White folklorist Dorothy Scarborough, in your reading assignment, interviews the famous bandleader W.C. Handy (1873- 1958), known as the Father of the Blues, about the origin of the blues. When Scarborough asks about the relationship of the blues to folk music, Handy tells her that that the blues are folk music, pure and simple.

Handy’s first hit, “Memphis Blues,” published in 1908:

“St. Louis Blues,” from 1914:

While Handy was the first composer to publish blues songs (and one of the first African-Americans to make a living from music publishing), he openly acknowledged that his own music was influenced by the rural African-American folk music he had heard and transcribed while touring Mississippi in 1902-1905. In his memoir, Father of the Blues, Handy described sharing the stage at a dance he played with  a trio of musicians who

struck up one of those over and over strains that seem to have no beginning and certainly no ending at all. The strumming attained a disturbing monotony, but on and on it went, a kind of stuff associated with [sugar] cane rows and levee camps.
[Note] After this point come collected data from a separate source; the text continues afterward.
/-- R266, the round trip, in the run where each command's bytes are on IN before it and the host only takes,
once after each engine turn, one of the runs of R124 (assumption 18): any message whose bytes all have codes,
the codes being those BUILD_CODES derives from the current tree, is compressed and then decompressed to
itself, with OUTCNT = N and no error. -/
def Obligations.RoundTrip : Prop :=
  ∀ (s : State) (m : List Byte),
    s.seq = .idle → s.outSlot = none → s.treeValid = true → s.ctValid = true →
    TreeOk s.node s.root s.nLeaf.toNat → codeTable s.node s.root s.nLeaf.toNat = .ok s.code →
    s.len.toNat = m.length → (∀ b ∈ m, (tableGet s.code b).present = true) → s.inQ = m → s.taken = [] →
    s.script = hostCmd .compress ++ hostDrain (2 * m.length + (logicalBits s.code m).length + 3) →
    ∃ t u, run s.script.length s = .next t ∧ t.err = false ∧ t.done = true ∧
      t.taken.length = (t.bitCnt.toNat + 7) / 8 ∧
      run (1 + 2 * (9 * t.taken.length + 2))
        { t with taken := [], inQ := t.taken, script := hostCmd .decompress ++ hostDrain (9 * t.taken.length + 2) }
        = .next u ∧
      u.taken = m ∧ u.outCnt.toNat = m.length ∧ u.err = false ∧ u.done = true ∧ u.seq = .idle

/-! ### The whole machine -/

/-- The invariant holds at reset. -/
def Obligations.InvariantAtReset : Prop := Inv State.reset

/-- Every step keeps what the control state promises: the report reads 0 while BUSY, CT_VALID implies
TREE_VALID, without a tree ROOT is NULL, no byte is left on OUT by a finished command (R28, R29, R38, R39,
R42, R54, R58, R61, R93). -/
def Obligations.StepKeepsControlInvariant : Prop :=
  ∀ s t : State, ControlInv s → step s = .next t → ControlInv t

/-- Every step keeps the whole invariant: besides the control state, a valid tree is a tree, the code table is
the one derived from the current tree (R58), and the cursor is an internal node (R263). -/
def Obligations.StepKeepsInvariant : Prop :=
  ∀ s t : State, Inv s → step s = .next t → Inv t

/-- In every state that meets the invariant the machine goes on: no step faults or is refused (R309: the
hardware never locks up). -/
def Obligations.InvariantStatesAreSafe : Prop :=
  ∀ s : State, Inv s → StepSafe s

/-- R263: against a tree of two or more symbols DECOMPRESS records no error after it has started. -/
def Obligations.NoCorruptionWithTwoSymbols : Prop :=
  ∀ s t : State, Inv s → s.seq = .run .decompress → 2 ≤ s.nLeaf.toNat → s.treeValid = true →
    s.pend.code = .none → exec .decompress s = .next t → t.pend.code = .none

/-- R154, R156 and R351: from any IDLE state that meets the invariant, every command ends, whatever its
outcome, in the run where the host has offered the bytes it needs before the command and then only takes, once
after each engine turn, one of the runs of R124 (assumption 18); it takes exactly its bytes from IN: LEN for
RECORD and COMPRESS, ceil(BITCNT / 8) for DECOMPRESS, none for the others. -/
def Obligations.EveryCommandEnds : Prop :=
  ∀ (s : State) (i : Instr) (m rest : List Byte),
    Inv s → s.seq = .idle → s.inQ = m ++ rest →
    m.length = (match i with
      | .record | .compress => s.len.toNat
      | .decompress => (s.bitCnt.toNat + 7) / 8
      | .init | .buildTree | .buildCodes => 0) →
    ∃ n t, run (1 + 2 * n) { s with script := hostCmd i ++ hostDrain n } = .next t ∧
      t.seq = .idle ∧ t.done = true ∧ t.lastOp = opcode i ∧ t.inQ = rest ∧ t.outSlot = none

/-- R21: the engine leaves IDLE only when the host writes a legal word to CMD, or by reset; it returns to IDLE
only by `finish` (DONE is set) or from RESET_INIT. -/
def Obligations.OnlyLegalWordsLeaveIdle : Prop :=
  ∀ s t : State, step s = .next t →
    (s.seq = .idle → t.seq ≠ .idle →
      (∃ off v rest i, (s.script = .write off v :: rest ∨ s.script = .writeRead off v :: rest) ∧
        off &&& 0xFC#8 = 0x04#8 ∧ decode v = some i ∧ t.seq = .run i) ∨
      (t.seq = .resetInit ∧ ∃ rest, s.script = .reset :: rest)) ∧
    (s.seq ≠ .idle → t.seq = .idle → t.done = true ∨ s.seq = .resetInit)

/-- R98 and R51: only BUILD_TREE writes NODE, only BUILD_TREE and INIT write ROOT and NLEAF, only BUILD_CODES
and INIT write CODE, only INIT, RECORD and idle writes to FREQ_LO and FREQ_HI write FREQ; reset and RESET_INIT
apart. -/
def Obligations.WritersOfTheMemories : Prop :=
  ∀ s t : State, step s = .next t → (∀ rest, s.script ≠ .reset :: rest) → s.seq ≠ .resetInit →
    (t.node ≠ s.node → s.seq = .run .buildTree) ∧
    (t.root ≠ s.root ∨ t.nLeaf ≠ s.nLeaf ∨ t.treeValid ≠ s.treeValid →
      s.seq = .run .buildTree ∨ s.seq = .run .init) ∧
    (t.code ≠ s.code → s.seq = .run .buildCodes ∨ s.seq = .run .init) ∧
    (t.ctValid ≠ s.ctValid → s.seq = .run .buildTree ∨ s.seq = .run .buildCodes ∨ s.seq = .run .init) ∧
    (t.freq ≠ s.freq → s.seq = .run .record ∨ s.seq = .run .init ∨
      (s.seq = .idle ∧ ∃ off v rest, (s.script = .write off v :: rest ∨ s.script = .writeRead off v :: rest) ∧
        (off &&& 0xFC#8 = 0x3C#8 ∨ off &&& 0xFC#8 = 0x40#8)))

/-- R30: REJECT is set only by a write to a locked register while BUSY, and cleared only by a write to ACK
with bit 0 = 1 or by reset. -/
def Obligations.RejectIsSticky : Prop :=
  ∀ s t : State, step s = .next t →
    (s.reject = false → t.reject = true → s.seq ≠ .idle ∧
      ∃ off v rest, (s.script = .write off v :: rest ∨ s.script = .writeRead off v :: rest) ∧
        off &&& 0xFC#8 ∈ [0x04#8, 0x14#8, 0x18#8, 0x1C#8, 0x38#8, 0x3C#8, 0x40#8, 0x48#8, 0x64#8, 0x68#8]) ∧
    (s.reject = true → t.reject = false →
      (∃ rest, s.script = .reset :: rest) ∨
      ∃ off v rest, (s.script = .write off v :: rest ∨ s.script = .writeRead off v :: rest) ∧
        off &&& 0xFC#8 = 0x0C#8 ∧ v.getLsbD 0 = true)

/-! ### Host programs -/

/-- LOADFREQ (R282): run while IDLE it sets every counter to the host's table, rejects nothing, and changes
nothing else but FREQ_IDX. -/
def Obligations.LoadFreqSetsEveryCounter : Prop :=
  ∀ (s : State) (c : Byte → Count), s.seq = .idle → s.script = hostLoadFreq c →
    ∃ (f : Vector Count 256) (w : Word),
      run 769 s = .next { s with script := [], freq := f, freqIdx := 0xFF#8, reads := s.reads ++ [w] } ∧
      (∀ b, tableGet f b = c b) ∧ w.getLsbD 3 = s.reject

/-- SAVEFREQ (R283): run while IDLE it reads every counter, low word first, and changes nothing else but
FREQ_IDX. -/
def Obligations.SaveFreqReadsEveryCounter : Prop :=
  ∀ s : State, s.seq = .idle → s.script = hostSaveFreq → s.reads = [] →
    ∃ r : List Word,
      run 768 s = .next { s with script := [], freqIdx := 0xFF#8, reads := r } ∧ r.length = 512 ∧
      ∀ b : Byte, r.getD (2 * b.toNat + 1) 0#32 ++ r.getD (2 * b.toNat) 0#32 = tableGet s.freq b
end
Thump-thump-thump went their feet on the floor. It was not really annoying or unpleasant. Perhaps “haunting” is the better word.

Some of the songs that influenced Handy:

Alan Lomax wrote in 1948:

Child of [the] fertile [Mississippi] Delta land, voice of the voiceless black masses, the blues crept into the back windows of America maybe forty years ago and since then has colored the whole of American popular music. Hill-billy singers, hot jazz blowers, crooners like [Bing] Crosby, cowboy yodelers — all these have learned from the native folk blues. . . . the whole world can feel, uncoiling in its ear, this somber music of the Mississippi. And yet no one had ever thought to ask the makers of these songs — these ragged mister-singers — why they sang. 

Why did they sing?

Sounding “White”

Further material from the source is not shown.